** Source data **
-- ==== Sys2Proof/Tests/Slice0.lean ====
section
/-!
SUPPORT. Sys2Proof/Tests/Slice0.lean: ill-formed commands the checks refuse, commands on small states against results taken from
the rules, and for every clause of the statements a state and operands that meet its hypotheses.
-/
namespace Sys2Proof.Tests

open Sys2Proof Sys2Proof.Machine

set_option Elab.async false

/-- The state after reset with some objects at other values: (index, subindex, value). -/
def made (l : List (Nat × Nat × Int)) : State := l.foldl (fun s e => setI e.1 e.2.1 e.2.2 s) State.reset

/-- The first n bytes of a list of bytes, as numbers. -/
def bytes (l : List Nat) : List Byte := l.map (fun v => BitVec.ofNat 8 v)

/-- Berth 0 with its manifest slot 0 in force, the bytes of its records from record 0, and some objects. -/
def inForce (recs : List Nat) (l : List (Nat × Nat × Int)) : State :=
  dramWrite (768 * 2 ^ 20 + 64) (bytes recs) (made ((qi 0, 5, 5) :: l))

/-- A key of P-256 from its point. -/
def keyOf (x y : Nat) : List Byte := toBe 32 x ++ toBe 32 y

/-- A signature with r = s, as the digest of a message itself gives it for the key found for that message. -/
def sigOf (r : Nat) : List Byte := toBe 32 r ++ toBe 32 r

/-- Session 0 as a proven session of the signed class with a one-byte nonce. -/
def signed (nonce : Nat) (key : List Byte) : State :=
  modSess 0 (fun q => { q with opened := true, cls := 2, proven := true, key := key, nodeNonce := bytes [nonce] }) State.reset

/-- A chip alone with layer 1 ready to commit in an open window: slot 0 of berth 0, and the harbour group sealed for it. -/
def ready : State :=
  let s := made ([(0x8000, 8, 2), (0x8001, 1, 1), (0x8001, 2, 1), (0x8001, 3, 1), (0x8002, 1, 1), (0x1800, 4, -1000), (0x1800, 5, -1000),
    (0x1800, 6, 1000), (0x1800, 7, 1000), (0x5100, 8, 0), (qi 0, 5, 3), (qi 0, 9, 1), (bi 0 5, 1, 1), (0x0401, 8, 0), (lki 0, 2, 7)])
  let s := each ((List.range 192).drop 6) (fun n => setN (li n 0) 1 0) s
  dramWrite (768 * 2 ^ 20 + 0x28) (bytes [1]) { s with now := 1, commit := { layer := 1, openedAt := some 0 } }

/-- Berth 0 Holding with a portable run left, and berth 1 able to take it. -/
def source : State :=
  let s := made [(bi 0 0, 1, 3), (bi 0 1, 2, 1), (0x1806, 1, 1), (0x1807, 1, 2), (qi 0, 5, 5), (qi 1, 5, 5), (bi 1 4, 9, 0), (bi 1 5, 4, 100)]
  dramWrite (768 * 2 ^ 20 + 0x10) (bytes ([3] ++ List.replicate 47 0 ++ [1, 1] ++ List.replicate 30 0 ++ [1, 2] ++ List.replicate 30 0 ++ [2, 3]))
    { s with hm := { trigger := [0] } }

def aStart : CsiPacket := { vc := 0, dtype := 0, headerOk := true, crcOk := true, pixels := [] }
def anEnd : CsiPacket := { aStart with dtype := 1 }
/-- A frame of a head link that comes whole, and one that does not. -/
def wire (ty seq : Nat) (payload : List Byte) : WireFrame := { bytes := frameBytes ty seq payload, lanes := [], bad := false }

/-- A frame of a quay link, on its four lanes. -/
def lanes (ty seq : Nat) (payload : List Byte) : WireFrame := { bytes := [], lanes := stripe (frameBytes ty seq payload), bad := false }

def aTile (seq : Nat) : WireFrame := wire 0x83 0 (toLe 1 seq ++ [8#8] ++ List.replicate 262 0#8)
def aCaps : WireFrame := wire 0x85 0 (bytes [1, 0, 0, 0, 1, 0, 0, 0, 0x90, 1, 4, 1, 128, 0, 0, 0])
def aFeedback : WireFrame := wire 0x81 0 (List.replicate 36 0#8)
def aStatus : WireFrame := wire 0x82 0 (List.replicate 6 0#8 ++ bytes [0, 1, 5, 0, 0, 0, 0, 0, 0, 0])
def anEchoReply : WireFrame := wire 0x84 0 (bytes [0xFF, 0xFF, 0, 0, 0x20, 0x4E, 0, 0])
def aReply : WireFrame := wire 0x86 3 (bytes [0, 0, 4, 0, 0, 0, 0, 0, 1, 2, 3, 4])
def aSeat : WireFrame := lanes 0x12 0 (bytes ([1, 4] ++ List.replicate 18 0))
def aRecord : SpotRecord :=
  { hb := 191, state := 2, gate := false, gateAhead := false, window := false, budgetWait := false, priority := 0, phase := 3, group := 0,
    reserved := false, requested := false, x := 0, y := 0, vx := 0, vy := 0, draw := 1, reservation := 0, toSafe := 0, arc := 0 }
def aSpot : WireFrame :=
  lanes 0x11 0 (spotPayload { seat := 7, command := 0, hops := 0, frame := 0, records := [aRecord] })
def aQtime : WireFrame := lanes 0x13 0 (List.replicate 18 0#8 ++ [1#8] ++ List.replicate 13 0#8)
def aData : WireFrame := lanes 0x14 1 (bytes [0, 0, 0, 0, 7, 8, 9, 10])
def anOpen : OpenReq := { cls := 1, watched := false, nonce := List.replicate 16 0#8, port := 0, addr := [], seq := 0 }
def aReadEntry : Entry := { idx := 0x0500, sub := 9, part := false, offset := 0, len := 2, data := [], sig := [] }
def aWriteEntry : Entry := { idx := 0x0500, sub := 9, part := false, offset := 0, len := 2, data := [0xFF#8, 3#8], sig := [] }
def aBulk : BulkBegin := { idx := 0x1005, sub := 5, read := false, offset := 0, len := 199692, crc := 0, sig := [] }
def aSubscription : Subscription := { mask := 0x3FF, set := 3, period := 60000, objs := [(0x0500, 9)] }
def aPresence : PresenceMsg := { node := 5, mac := 8 }
def aFrame : EthFrame :=
  { dst := 1, src := 2, prio := 8, ethertype := 0x0800, len := 64, tagged := false, fcsOk := true, ptp := false, ptpType := 0, seqId := 0,
    source := 0, twoStep := false, correction := 0, stamp := 0, egress := 0 }
def aPtp : PtpMsg :=
  { source := 7, domain := 0, seqId := 0, twoStep := false, correction := 0, origin := 0, rx := 0, requester := 0, port := 0, gm := 1,
    prio1 := 1, cls := 6, accuracy := 0, variance := 0, prio2 := 0, steps := 254, ptpScale := true }
def aWrite : MemReq := { client := 6, write := true, addr := 0, len := 3, data := [1#8, 0#8, 2#8], errors := [], age := 0 }
def aTraining : TrainingIn := { ok := true, dense := false, ranks2 := false, supported := true, result := List.replicate 256 0#8 }
def aMains : MainsIn := { v2 := [1, 1, 1], i2 := [0, 0, 0], p := [0, 0, 0], freq := 50000, sequence := 1200 }
def aBoundary : FrameIn := { errors := [], repeated := [], deleted := [], bol := 0xFFFF, late := 0 }

/-- Berth 0 Exposing and waiting at a FENCE of ID 7 that names it alone. -/
def atFence : State :=
  modBerth 0 (fun x => { x with waitingAt := some (0, 5) }) (inForce [6, 0, 0xFF, 0xFF, 7, 0, 0, 0, 1] [(bi 0 0, 1, 2)])

/-- A segment with one block staged, and a stream that codes it. -/
def aSegment (out : Nat) : Segment := { outSize := out, stageSize := 4096, staging := List.replicate 128 0 }
def coding (st out : Nat) : State := modStream st (fun x => { x with segs := [aSegment out] }) (made [(ssi st 1, 1, 1)])
/-- Every berth, head and stream number has its bound (R4, R200). -/
theorem test_wf_berths : Instr.wf (.pauseAtSafePoint 24) = false ∧ Instr.wf (.resume 0 2500) = false ∧ Instr.wf (.berthReset 24 0) = false ∧
    Instr.wf (.loadData 24 []) = false ∧ Instr.wf (.closeLength 0 (2 ^ 32)) = false ∧ Instr.wf (.validationComplete 0 4) = false ∧
    Instr.wf (.powerSample 0 25) = false ∧ Instr.wf (.powerSample 24 0) = false ∧ Instr.wf (.caps 24 { bytes := [], lanes := [], bad := false }) = false ∧
    Instr.wf (.streamResume 0x18) = false ∧ Instr.wf (.gapEntry 0x38) = false ∧ Instr.wf (.readPointer 0x5A 0) = false ∧
    Instr.wf (.readPointer 0 (2 ^ 64)) = false := by decide

/-- The seal, the commit, the harbour and the loops (R56, R60, R93, R116, R124). -/
theorem test_wf_layer : Instr.wf (.groupSeal 0 28 1 []) = false ∧ Instr.wf (.groupSeal 0 0 0 []) = false ∧
    Instr.wf (.groupSeal 0 0 (2 ^ 32) []) = false ∧ Instr.wf (.groupSeal 0 2 1 [0#8]) = false ∧ Instr.wf (.groupUnseal 17 0 []) = false ∧
    Instr.wf (.commitRequest (2 ^ 32)) = false ∧ Instr.wf (.spot 2 { bytes := [], lanes := [], bad := false }) = false ∧
    Instr.wf (.budgetWithdrawal 3) = false ∧
    Instr.wf (.bankSelect 192 0) = false ∧ Instr.wf (.loopMode 0 256) = false ∧ Instr.wf (.tripClear 192) = false := by decide

/-- Cameras, lamps, keys and links (R148, R174, R175, R199, R223, R238, R240). -/
theorem test_wf_chamber : Instr.wf (.hostTrigger 23 0) = false ∧ Instr.wf (.hostTrigger 24 2500) = false ∧
    Instr.wf (.contextEnable 26 true) = false ∧ Instr.wf (.csiPacket 2 aStart) = false ∧ Instr.wf (.lampTemperatureRead []) = false ∧
    Instr.wf (.lampBoardTimeout 4) = false ∧ Instr.wf (.channelDiagnosis []) = false ∧ Instr.wf (.breakwaterSet 0 [] [0#8]) = false ∧
    Instr.wf (.keySlotProgram 0 [] [0#8]) = false ∧ Instr.wf (.keySlotRevoke 0 256 (List.replicate 64 0#8)) = false ∧
    Instr.wf (.linkEnable 26) = false ∧ Instr.wf (.commaAligned 0 16) = false ∧ Instr.wf (.lanesDeskewed 2 [] []) = false ∧
    Instr.wf (.echoReply 24 [] false 0) = false ∧
    Instr.wf (.echoReply 0 [] false (2 ^ 32)) = false ∧ Instr.wf (.echoReplyTimeout 0 65536) = false ∧
    Instr.wf (.echoReplyTimeout 24 0) = false ∧
    Instr.wf (.configWrite 0 0 []) = false ∧ Instr.wf (.configRead 17 0) = false := by decide

/-- Axes, counters and the network (R251, R259, R286, R287, R294). -/
theorem test_wf_host : Instr.wf (.target 4 0) = false ∧ Instr.wf (.target 0 (2 ^ 31)) = false ∧ Instr.wf (.home 4) = false ∧
    Instr.wf (.encoderEdge 6 true true 0) = false ∧ Instr.wf (.countSet 8 0) = false ∧ Instr.wf (.countSet 0 (-2 ^ 31 - 1)) = false ∧
    Instr.wf (.referenceArm 6) = false ∧ Instr.wf (.ssiFrame 5 0 true true 0) = false ∧ Instr.wf (.ssiFrame 6 (2 ^ 32) true true 0) = false ∧
    Instr.wf (.openSession { anOpen with nonce := [] }) = false ∧ Instr.wf (.openSession { anOpen with cls := 256 }) = false ∧
    Instr.wf (.closeSession 16 0) = false ∧ Instr.wf (.keepalive 0 (2 ^ 32)) = false ∧
    Instr.wf (.read 0 0 [{ aReadEntry with idx := 2 ^ 16 }]) = false ∧ Instr.wf (.write 0 0 [{ aWriteEntry with sig := [0#8] }]) = false ∧
    Instr.wf (.write 0 0 [{ aWriteEntry with offset := 2 ^ 32 }]) = false ∧ Instr.wf (.read 0 0 [{ aReadEntry with len := 2 ^ 16 }]) = false ∧
    Instr.wf (.signProof 0 0 [] []) = false ∧ Instr.wf (.bulkAck 0 (2 ^ 32) 0) = false ∧ Instr.wf (.reportPeriod 0 4) = false ∧
    Instr.wf (.sessionTimeout 16) = false ∧ Instr.wf (.fence 17) = false ∧ Instr.wf (.objectWrite 0 0 256 (.int 0)) = false ∧
    Instr.wf (.spiReadRequest 0 256 0 0 true) = false ∧ Instr.wf (.portLinkUp 2) = false ∧
    Instr.wf (.timeSet (2 ^ 48 * 1000000000)) = false := by decide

** Activity **
Among the entries above, locate the lines containing "def anOpen : OpenReq" and "def aWriteEntry : Entry", and transcribe exactly those two lines and all lines between.

** Exercise output **
def anOpen : OpenReq := { cls := 1, watched := false, nonce := List.replicate 16 0#8, port := 0, addr := [], seq := 0 }
def aReadEntry : Entry := { idx := 0x0500, sub := 9, part := false, offset := 0, len := 2, data := [], sig := [] }
def aWriteEntry : Entry := { idx := 0x0500, sub := 9, part := false, offset := 0, len := 2, data := [0xFF#8, 3#8], sig := [] }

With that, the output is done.